Look through the listing for the string "streamBytes" and copy out every line that holds it.

◇ ◇ ◇ ◇ ◇ ◇ ◇

/-- The element that a code of the dictionary stands for; past its 256 entries the spec gives none. (DESIGN CHOICE, log entry 27) -/
def State.dictEntry (s : State) (q : Queue) (w code : Nat) : Nat :=
  if code < 256 then (q.dict.getD code 0).toNat % 2 ^ w else (Config.freeWord s.freeCtr code).toNat % 2 ^ w

/-- Input element j, through the gather, decrypt, expand and dequantise stages. -/
def State.streamInput (s : State) (core : Nat) (q : Queue) (p : StreamProg) (j : Nat) : Eng Nat :=
  let die := dieOfCore core
  let pos := strided p.cnt p.sst j
  if p.delta then
    let base := p.src + BitVec.ofNat 64 (j / 32 * (4 + 32 * p.esize))
    (s.streamBytes core q p base 4).bind (fun b s =>
      (s.streamBytes core q p (base + BitVec.ofNat 64 (4 + p.esize * (j % 32))) p.esize).bind (fun d s =>
        .ok (((leNat b : Int) + signedOf (8 * p.esize) (leNat d)) % 2 ^ 32).toNat s))
  else if !p.on 3 && !p.on 2 then
    (s.streamBytes core q p (p.src + BitVec.ofInt 64 (pos * p.esize)) p.esize).bind (fun b s => .ok (leNat b) s)
  else
    match s.fmtIndex q.who die p.src with
    | .error f => .fault f s
    | .ok idx =>
      let x := q.table.get idx
      let f := nfmtOf x
      let plain : Bool := idx == 0 && !p.on 3
      if !plain && (idx == 0 || !fmtValid x) then .fault ⟨cFORMAT, 0, p.src⟩ s
      else
        let w := if plain then 8 else f.width
        let (v, k) := elemVa p.src (pos * w)
        match s.fmtIndex q.who die v with
        | .error e => .fault e s
        | .ok i =>
          if i ≠ idx ∨ (!plain && !f.whole v k) then .fault ⟨cFORMAT, 0, v⟩ s
          else (s.streamBytes core q p v ((k + w + 7) / 8)).bind (fun l s =>
            let code := bitsAt l k w
            let df := nfmtOf (q.table.get p.dictfmt)
            if p.on 2 then
              let c := s.dictEntry q df.width code
              .ok (if p.on 3 then dequantised (df.decode c) else c) s
            else if f.group = 0 then .ok (dequantised (f.decode code)) s
            else (s.engRead q.who die (some core) (f.scaleVa v k) (scaleBytes f.sfmt)).bind (fun c s =>
              .ok (dequantised ((f.decode code).mul (scaleValue f.sfmt (leNat c)))) s))

/-- Output element e. -/
def State.streamOutput (s : State) (core : Nat) (q : Queue) (p : StreamProg) (e : Nat) : Eng Nat :=
  (s.streamInput core q p (p.input e)).bind (fun v s =>
    .ok (if p.on 5 then
      (nfmtOf (q.table.get p.outfmt)).encode (chooserAt (p.exmode.testBit 2) p.seed e) (.ofF32 (BitVec.ofNat 32 v))
    else v) s)

/-! ### Output (R322, R323) -/

/-- The first of some addresses that an engine may not write. -/
def State.writeFaults (s : State) (die : Nat) (who : Who) : List W64 → Option EFault
  | [] => none
  | a :: rest => match s.translate die who.ctx .engWrite a with
    | .error f => some f
    | .ok pl =>
      if s.shadowFails who.race pl then some ⟨cPROTECT, Acc.engWrite.code * 16 + pl.leaf.level, a⟩ else s.writeFaults die who rest

/-- Whether a scatter's destination of element e can be written: the first fault. An element that is not naturally aligned
meets ALIGN (R192, R327). (DEDUCED, log entry 25) -/
def State.scatterCheck (s : State) (core : Nat) (q : Queue) (p : StreamProg) (e : Nat) : Option EFault :=
  let va := p.dstOf e
  let n := q.ebits / 8
  if va.toNat % n ≠ 0 then some ⟨cALIGN, 0, va⟩
  else if p.dkind = 1 then
    if (s.grids.get (s.wgs.get q.wg).grid).launch.stash < va.toNat + n then some ⟨cSTASHRANGE, 0, va⟩ else none
  else
    s.writeFaults (dieOfCore core) q.who
      (if va.toNat % 128 + n ≤ 128 then [va] else [va, va + BitVec.ofNat 64 (128 - va.toNat % 128)])

/-- An output element joins the checksum: whole bytes at once, the rest of the bits kept. -/
def Queue.check (q : Queue) (v : Nat) : Queue :=
  let bits := q.crcBits ++ bitsOfNat q.ebits v
  let k := bits.length / 8 * 8
  { q with crc := crcTake q.crc (bits.take k), crcBits := bits.drop k }

/-- The checksum at the end, its last byte padded with zeros. -/
def Queue.padCheck (q : Queue) : Queue :=
  if q.crcBits = [] then q
  else { q with crc := crcTake q.crc (q.crcBits ++ List.replicate (8 - q.crcBits.length) false), crcBits := [] }

/-- An output element leaves the last stage: into the entry being filled, or to the scatter. -/
def Queue.emit (q : Queue) (p : StreamProg) (v : Nat) : Queue :=
  let q := if p.on 6 then q.check v else q
  if p.on 7 then { q with next := q.next + 1, outs := q.outs ++ [v % 2 ^ q.ebits] }
  else { q with next := q.next + 1, bits := q.bits ++ bitsOfNat q.ebits v }

/-- Whether the entry being filled is complete. -/
def Queue.entryDone (q : Queue) (p : StreamProg) : Bool :=
  q.bits ≠ [] && (decide (1024 / q.ebits * q.ebits ≤ q.bits.length) || q.next == p.n)

/-- An entry of 128 bytes. -/
def entryBytes (l : List Bool) : List Byte := bytesOfBits 128 (l ++ List.replicate (1024 - l.length) false)

/-- What a fault does to a stream (R327). -/
def State.streamFault (s : State) (core k : Nat) (q : Queue) (e : Nat) (f : EFault) : State :=
  if f.cause = cNOTPRESENT then (s.holdFault q.who.ctx f q.uid).putQueue core k { q with held := some f.addr }
  else s.putQueue core k { q with stop := some (e, f) }

/-- Emit up to a number of elements, until an entry is complete. -/
def State.streamEmit (s : State) (core k : Nat) (p : StreamProg) : Nat → State
  | 0 => s
  | n + 1 =>
    let q := s.queue core k
    if q.next = p.n ∨ (!p.on 7 && q.entryDone p) then s
    else match (if p.on 7 then s.scatterCheck core q p q.next else none) with
      | some f => s.streamFault core k q q.next f
      | none => match s.streamOutput core q p q.next with
        | .wait s1 => s1
        | .fault f s1 => s1.streamFault core k q q.next f
        | .ok v s1 => (s1.putQueue core k (q.emit p v)).streamEmit core k p n

/-- The pieces of a destination line, in order of their elements: later outputs come last, and win. -/
def Queue.pieces (q : Queue) (p : StreamProg) (line : Nat) : List (Nat × List Byte) :=
  (List.range q.outs.length).filterMap (fun e =>
    let a := (p.dstOf e).toNat
    let n := q.ebits / 8
    let lo := if a < 128 * line then 128 * line else a
    let hi := if a + n < 128 * line + 128 then a + n else 128 * line + 128
    if lo < hi then some (lo - 128 * line, ((leBytes n (q.outs.getD e 0)).drop (lo - a)).take (hi - lo)) else none)

/-- The destination lines of the elements emitted that have not been written, each with its lowest element. -/
def Queue.linesDue (q : Queue) (p : StreamProg) : List (Nat × Nat) :=
  let n := q.ebits / 8
  let all := (List.range q.outs.length).flatMap (fun e =>
    let a := (p.dstOf e).toNat
    if (a + n - 1) / 128 = a / 128 then [(a / 128, e)] else [(a / 128, e), ((a + n - 1) / 128, e)])
  all.foldl (fun l x => if q.doneLines.contains x.1 || l.any (fun y => y.1 == x.1) then l else l ++ [x]) []

/-- Write one destination line of a scatter. (DEDUCED, log entry 23) -/
def State.scatterLine (s : State) (core k : Nat) (q : Queue) (p : StreamProg) (x : Nat × Nat) : State :=
  let out : Eng Unit :=
    if p.dkind = 1 then
      s.copyToStash { uid := core * 64, wg := q.wg, who := q.who } x.1 (q.pieces p x.1)
    else s.engWriteLine q.who (dieOfCore core) (BitVec.ofNat 64 (128 * x.1)) (q.pieces p x.1)
  match out with
  | .wait s1 => s1
  | .ok _ s1 => s1.putQueue core k { q with doneLines := x.1 :: q.doneLines }
  | .fault f s1 => s1.streamFault core k { q with doneLines := if f.cause = cNOTPRESENT then q.doneLines else x.1 :: q.doneLines } x.2 f

/-- What a stream does once its elements have been emitted: the checksum is written, and the stream has ended. -/
def State.streamEnd (s : State) (core k : Nat) (q : Queue) (p : StreamProg) : State :=
  let q := if p.on 6 then q.padCheck else q
  if p.on 6 && p.crcaddr ≠ 0 then
    let va := p.crcaddr
    match s.engWriteLine q.who (dieOfCore core) va [(va.toNat % 128, leBytes 4 (crcFinal q.crc).toNat)] with
    | .wait s1 => s1
    | .ok _ s1 => s1.putQueue core k { q with ended := true }
    | .fault f s1 => s1.streamFault core k q p.n f
  else s.putQueue core k { q with ended := true }

/-- Whether the work of a stream is over: it has ended, or it has stopped and what it had emitted is written. -/
def Queue.over (q : Queue) : Bool := q.ended || (q.stop.isSome && (q.linesDue (streamProg q.prog)).isEmpty)

/-- Whether a stream has emitted every element (R325). -/
def Queue.emitted (q : Queue) : Bool := q.ended || (q.stop.isNone && q.next == (streamProg q.prog).n && q.bits.isEmpty)

/-- Leave the destination bytes of an abandoned stream unspecified, and free its queue. -/
def State.streamAbandon (s : State) (core k : Nat) (q : Queue) (p : StreamProg) : State :=
  let s1 := if p.on 7 && p.dkind == 0 && !q.ended then
      (List.range p.n).foldl (fun s e => s.scramble (dieOfCore core) q.who.ctx (p.dstOf e) (q.ebits / 8)) s
    else s
  s1.unbindQueue core k

/-- Whether every access of the team before the stream has been performed (R209). -/
def State.streamReady (s : State) (core : Nat) (q : Queue) : Bool :=
  let t := s.teams.get q.uid
  s.trackerDone core q.upto allPaths && (identOf q.uid t.place.gen ≠ q.who.ident || t.loadsFixed q.seq)

/-- Whether a stream is blocked pushing to its queue, which is still full. -/
def Queue.full (q : Queue) : Bool := q.bound && q.blocked != 0 && decide (q.room ≤ q.entries.length)

/-- Whether another stream of the core, held by a full queue, keeps the stage units that this one needs (R323). -/
def State.stageHeld (s : State) (core k : Nat) : Bool :=
  (s.cores.get core).queues.entries.any (fun q => q.1 != k && q.2.full)
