/-- The bounds of a box: none where a lower code lies above an upper one. -/
def nodeBox (l : NodeBytes) (i : Nat) : Option (Vec3 × Vec3) :=
  let q (k : Nat) : Nat := (l.getD (16 + 6 * i + k) 0).toNat
  let at_ (a c : Nat) : Rat :=
    ((finite32 (BitVec.ofNat 32 (fieldAt l (4 * a) 4))).getD 0) + (c : Rat) * (2 : Rat) ^ (l.getD (12 + a) 0).toInt
  if q 3 < q 0 ∨ q 4 < q 1 ∨ q 5 < q 2 then none
  else some ((at_ 0 (q 0), at_ 1 (q 1), at_ 2 (q 2)), (at_ 0 (q 3), at_ 1 (q 4), at_ 2 (q 5)))

/-- Whether a lane's ray hits a child, and its entry distance. A ray that is no number, which only TRLOAD can bring, hits or
misses as the hardware finds. (DESIGN CHOICE, log entry 31) -/
def State.childHit (s : State) (lane : Nat) (x : TrLane) (l : NodeBytes) (i : Nat) : Option XVal :=
  if (trRef (nodeRef l i)).kind = 0 then none
  else match nodeBox l i with
    | none => none
    | some (lo, hi) =>
      let tmin := XVal.ofF32 x.tmin
      let tmax := XVal.ofF32 x.tmax
      match vec3 x.ray 0, vec3 x.ray 3 with
      | some o, some d =>
        if tmin.isNan || tmax.isNan then (if s.choice 12 (lane * 8 + i) then some (.num 0 false) else none)
        else boxEntry o d tmin tmax lo hi
      | _, _ => if s.choice 12 (lane * 8 + i) then some (.num 0 false) else none

/-- Insert a child by its distance; ties go to the lower slot, which comes first. -/
def insertHit (x : Nat × XVal) : List (Nat × XVal) → List (Nat × XVal)
  | [] => [x]
  | y :: r => if y.2.le x.2 then y :: insertHit x r else x :: y :: r

/-- The children that a ray hits, nearest first. -/
def State.hitsOf (s : State) (lane : Nat) (x : TrLane) (l : NodeBytes) : List (Nat × XVal) :=
  (List.range 8).foldl (fun h i => match s.childHit lane x l i with | some e => insertHit (i, e) h | none => h) []

/-! ### The walk (R328, R329, R334, R337) -/

/-- What a step of a walk needs to know of its word and lane. -/
structure Walk where
  who : Who
  die : Nat
  core : Nat
  root : W64
  /-- the lane's spill area, and its bytes -/
  area : W64
  stride : Nat
  lane : Nat

/-- The address of a NODE. -/
def Walk.at_ (k : Walk) (node : Int) : W64 := k.root + BitVec.ofInt 64 (16 * node)

/-- Go on to a target. -/
def TrLane.visit (x : TrLane) (r : TrRef) (root : W64) : TrLane :=
  { x with node := r.node root, nkind := r.kind, nprim := if r.kind = 1 then 0 else r.nprim, cursor := 0, pend := 0 }

/-- Read a wide node. -/
def State.readNode (s : State) (k : Walk) (node : Int) : Eng NodeBytes :=
  let va := k.at_ node
  if va.toNat % 128 ≠ 0 then .fault ⟨cFORMAT, 0, va⟩ s
  else (s.engReadLine k.who k.die (some k.core) va 128).bind (fun l s =>
    if nodeValid k.root l then .ok l s else .fault ⟨cFORMAT, 0, va⟩ s)
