/-! ### Module reset (R422) -/

/-- The boot ROM's verdict on an image: 0 the hub's, 1 + d die d's. -/
def imageAt (images : List BootImage) (k : Nat) : BootImage := images.getD k ⟨false, 0, 0⟩

/-- BOOTSTAT after the boot. (DEDUCED, log entry 62) -/
def bootstat (images : List BootImage) : Nat :=
  (List.range 9).foldl (fun x k => if (imageAt images k).accepted then x else x + 2 ^ (8 + k))
    (if (imageAt images 0).accepted then 1 else 0)

/-- What memory holds after a module reset: the module's DRAM holds what the hardware left there. (DESIGN CHOICE, log entry 67) -/
def State.resetMem (s : State) : SMap (0xFF#8) :=
  s.mem.entries.foldl (fun (m : SMap (0xFF#8)) e =>
    m.set e.1 (if paModule e.1 ≠ s.hub.modid ∨ paHost e.1 then e.2 else Config.freeByte s.freeCtr e.1)) .empty

/-- MODULE_RESET: every register of the module at its reset value, every image verified and measured. -/
def execModuleReset (images : List BootImage) (s : State) : Out :=
  s.event (fun s =>
    let good := (List.range 9).filter (fun k => (imageAt images k).accepted)
    { State.reset with
      agenda := s.agenda, freeCtr := s.freeCtr, mem := s.resetMem, bad := ⟨s.bad.entries.filter (fun e => e.1 % 8 == 0)⟩,
      hub := { bootstat := bootstat images },
      mod := { boot := good.foldl (fun (m : SMap (0#384)) k => m.set k (imageAt images k).digest) .empty,
               versions := good.foldl (fun (m : SMap (0 : Nat)) k => m.set k (imageAt images k).version) .empty } })

/-! ### Links and routes (R414, R420) -/

/-- Requests of a die's cores that were crossing a link when it failed: each is performed whole or not at all, and those of teams
that have gone are then forgotten. (DEDUCED, log entry 51) -/
def State.crossing (s : State) (die other : Nat) : State :=
  (coresOfDie die).foldl (fun s core =>
    (s.cores.get core).tracker.foldl (fun s r =>
      if r.performed || r.held || paModule r.line != s.hub.modid || paHost r.line || paDie r.line != other then s
      else
        let t := s.teams.get r.uid
        let gone := decide (identOf r.uid t.place.gen ≠ r.who.ident) || t.phase == .unbound || t.phase == .retired
        let s1 := if s.choice 14 r.id then s.trackerHome core r.id else s
        if gone then s1.modCore core (fun c => { c with tracker := c.tracker.filter (fun q => q.performed || q.id != r.id) }) else s1) s) s

/-- Whether a grid has workgroups on both of two dies. -/
def State.onBoth (s : State) (g : Grid) (key a b : Nat) : Bool :=
  let dies := g.bound.map (fun i => dieOfCore (s.wgs.get (wgKey key i)).core)
  g.phase == .running && dies.contains a && dies.contains b

/-- SHORELINE_LINK_FAILURE: the link between two dies fails; grids with workgroups on both sides end with STATUS 4. -/
def execShorelineLinkFailure (a b : Nat) (s : State) : Out :=
  s.event (fun s =>
    if a = b ∨ 8 ≤ a ∨ 8 ≤ b ∨ s.mod.linksDown.contains (linkOf a b) then s
    else
      let s1 := (s.crossing a b).crossing b a
      { s1 with
        mod := { s1.mod with linksDown := linkOf a b :: s1.mod.linksDown },
        grids := ⟨s1.grids.entries.map (fun (e : Nat × Grid) =>
          if s1.onBoth e.2 e.1 a b ∧ e.2.status = 0 then (e.1, { e.2 with status := 4, cause := cLINK }) else e)⟩ })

◇ ◇ ◇ ◇ ◇ ◇ ◇

● Exercise result:
    (s.streamBytes core q p base 4).bind (fun b s =>
      (s.streamBytes core q p (base + BitVec.ofNat 64 (4 + p.esize * (j % 32))) p.esize).bind (fun d s =>
    (s.streamBytes core q p (p.src + BitVec.ofInt 64 (pos * p.esize)) p.esize).bind (fun b s => .ok (leNat b) s)
          else (s.streamBytes core q p v ((k + w + 7) / 8)).bind (fun l s =>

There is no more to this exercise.